While both sides have pulled back some of their troops poised for conflict recently, 2014 could be decisive as Iraqi Kurdistan plans to ramp up exports directly to Turkey, bypassing Baghdad. Neither side wants an armed conflict, but the momentum may be irreversible.

Which makes it surprising that junior Kurdistan explorer WesternZagros, (WZR-TSXv) hasn’t seen their stock impacted at all—in fact, they just raised over $100 million at a premium to develop their oil assets only kilometers away from Kirkuk.

The question moving forward is whether small companies like WesternZagros will be able to survive a potential war with their frontline assets intact, or whether they will look to cash in on some impressive exploration success and let the majors take the heat.

The Prize is huge—WesternZagros has 1 billion barrels in reserves already, but step-out drilling on their Kurdamir asset could prove the field up to between 10-20 billion barrels.

That trumps the increasing political risk—even when that risk could be an all-out armed conflict over Kurdish independence.

The biggest confirmation of this is the $123 million investment WZR secured earlier this month from Houston-based Crest Energy International.

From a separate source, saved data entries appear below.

/-- The first clock edge of a frame. -/
theorem absoluteFrameStart_leaves {s : State} {n : Fin 4} (hon : s.encOn n = true) (habs : s.encAbs n = true) :
    ∃ t, s.absoluteFrameStartEff n = t ∧ t.axis n = { s.axis n with
        frameStart := some ((s.time.t : Int) + s.fld (encOff n + 0x50) 7 0 * 4 * nsUnit), frameAt := s.now } ∧
      (∀ m, m ≠ n.val → t.axis m = s.axis m) ∧ t = { s with axes := t.axes } :=
  ⟨s.setAxis n { s.axis n with
      frameStart := some ((s.time.t : Int) + s.fld (encOff n + 0x50) 7 0 * 4 * nsUnit), frameAt := s.now },
    if_pos ⟨hon, habs⟩, setAxis_same .., fun m h => setAxis_other s n m _ h, rfl⟩

/-- The first frame since enable, on the axis it is noted on. -/
theorem framePass_enters_noted {s u : State} {n : Fin 4} (hu : notedFrame s u n) (hl : (s.axis n).lastP = none) (p : Nat) :
    ∃ t, u.framePass n p = t ∧ (t.axis n).pos = (if s.flag (encOff n) 10 then -BitVec.ofNat 48 p else BitVec.ofNat 48 p) ∧
      passedFrame s t n p ∧ t = { s with axes := t.axes, cal := t.cal, chans := t.chans, fs := t.fs } := by
  obtain ⟨hflag, -, -, hcal, hchans, hfs⟩ := notedFrame_reads hu
  obtain ⟨⟨w, d, hx⟩, hother, hframe⟩ := hu
  obtain ⟨t, ht, hpos, hpass, hframe'⟩ := framePass_enters ((congrArg Axis.lastP hx :).trans hl) p
  rw [hflag] at hpos
  refine ⟨t, ht, hpos, passedFrame_congr (congrArg Axis.absFault hx :) hother hcal hchans hfs hpass, ?_⟩
  rw [hframe', hframe]

/-- A further frame, on the axis it is noted on. -/
theorem framePass_moves_noted {s u : State} {n : Fin 4} {p lp : Nat} {d : Int} (hu : notedFrame s u n)
    (hl : (s.axis n).lastP = some lp) (hd : signed (s.fld (encOff n) 24 19) (p + 2 ^ s.fld (encOff n) 24 19 - lp) = d)
    (hj : (s.reg (encOff n + 0x4C)).toNat = 0 ∨ d.natAbs ≤ (s.reg (encOff n + 0x4C)).toNat) :
    ∃ t, u.framePass n p = t ∧ (t.axis n).pos = (s.axis n).pos + BitVec.ofInt 48 (s.inverted n d) ∧ passedFrame s t n p ∧
      t = { s with axes := t.axes, regs := t.regs, emus := t.emus, log := t.log, cal := t.cal, chans := t.chans, fs := t.fs } := by
  obtain ⟨hflag, hfld, hreg, hcal, hchans, hfs⟩ := notedFrame_reads hu
  obtain ⟨⟨w, c, hx⟩, hother, hframe⟩ := hu
  obtain ⟨t, ht, hpos, hpass, hframe'⟩ :=
    framePass_moves (d := d) ((congrArg Axis.lastP hx :).trans hl) (by rw [hfld]; exact hd) (by rw [hreg]; exact hj)
  rw [inverted, hflag, hx] at hpos
  refine ⟨t, ht, hpos, passedFrame_congr (congrArg Axis.absFault hx :) hother hcal hchans hfs hpass, ?_⟩
  rw [hframe', hframe]

end Sys2Proof.Machine.State

open Sys2Proof Sys2Proof.Machine Sys2Proof.Machine.State in
/-- Settles O15: the start of a frame, a frame that passes, and the five ways in which one fails. -/
theorem absoluteFramesEnterOrFail : Obligations.AbsoluteFramesEnterOrFail := by
  unfold Obligations.AbsoluteFramesEnterOrFail
  refine ⟨fun s n hon habs => ?_, ?_, ?_⟩
  · obtain ⟨t, ht, hx, hother, hframe⟩ := absoluteFrameStart_leaves hon habs
    exact ⟨t, congrArg Host.Outcome.next ht, (congrArg Axis.frameStart hx :), (congrArg Axis.frameAt hx :),
      (congrArg Axis.pos hx :), hother, hframe⟩
  · rintro s n raw check _ _ p nE nW hon hw rfl hsb rfl hok
    obtain ⟨u, hu, he⟩ := absoluteFrame_passes hon hw hok
    refine ⟨fun hl => ?_, fun lp d hl hlp hp hd h1 h2 hj => ?_⟩
    · obtain ⟨t, ht, hpos, ⟨hlast, hfails, hsound, hsame, hends, hkeep⟩, hframe⟩ := framePass_enters_noted hu hl p
      exact ⟨t, congrArg Host.Outcome.next (he.trans ht), hpos, hlast, hfails, hsound, hsame, hends, hkeep, hframe⟩
    · obtain ⟨t, ht, hpos, ⟨hlast, hfails, hsound, hsame, hends, hkeep⟩, hframe⟩ :=
        framePass_moves_noted hu hl (signed_difference (by omega : 0 < s.fld (encOff n) 24 19) hlp hd h1 h2) hj
      exact ⟨t, congrArg Host.Outcome.next (he.trans ht), hpos, hlast, hfails, hsound, hsame, hends, hkeep, hframe⟩
  · rintro s n c code _ hon hw rfl h
    rcases h with ⟨rfl, rfl, hm, hstart, hat⟩ | ⟨raw, check, nE, nW, rfl, rfl, hm, hcrc⟩ |
      ⟨raw, check, nE, nW, rfl, rfl, hm, hbad⟩ |
      ⟨raw, check, nW, rfl, rfl, hm, hcrc⟩ | ⟨raw, check, nW, lp, rfl, rfl, hm, hcrc, hl, h0, hj⟩
    · exact ⟨_, rfl, bissAckTimeout_fails hon hm hw hstart hat⟩
    · exact ⟨_, rfl, absoluteFrame_checkFails hon (encAbs_of_mode (.inl hm)) hw
        ((frameCheck_biss hm ..).trans (decide_eq_false hcrc))⟩
    · refine ⟨_, rfl, absoluteFrame_checkFails hon (encAbs_of_mode (.inr hm)) hw (Bool.eq_false_iff.2 fun hc => ?_)⟩
      have hok := (frameCheck_ssi hm _ _ nE nW).1 hc
      simp only [ssiCheck] at hok
      omega
    · exact ⟨_, rfl, absoluteFrame_errorBit hon hm hw hcrc⟩
    · obtain ⟨u, hu, he⟩ := absoluteFrame_passes hon hw (.inl ⟨hm, rfl, hcrc, rfl⟩)
      exact ⟨_, rfl, absoluteFrame_jumps hu hw he hl h0 hj⟩
end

The deal gives Crest 51,000,000 common shares in WZR, or about 19.8% of the company. For another 10% of outstanding shares in a secured loan agreement, Crest will also loan WZR $57.5 million to further exploration and development activities in Kurdistan.

Exactly what has spurred this massive investment optimism? It’s a combination of drilling success and geopolitical forecasting.

Iraqi Kurdistan Oil - Area Map
In terms of drilling success, two major discoveries at Sarqala and Kurdamir in southern Kurdistan late last year have quadrupled WesternZagros’ reserves to 1 billion barrels. Now it’s got the capital to fast-track the delineation of these discoveries. That’s already happening:

  • In late February, WZR spudded its Kurdamir-3 appraisal well.
  • 3 more wells will be drilled this year in the Garmian block.
  • High-impact exploration is about to get underway in the Baram and Hasira prospects.
  • Baram-1 could prove to extend Kurdamir discovery into the Garmian block—making it one of the world’s largest.
In terms of geopolitics, a bit of digging around into Crest paints an interesting picture. The US supermajors maintain a strong interest in Iraq’s non-Kurdish oil holdings, so Washington isn’t keen to prop up the Kurds against Baghdad and ignite an armed conflict for Kurdish independence. But private actors see things differently.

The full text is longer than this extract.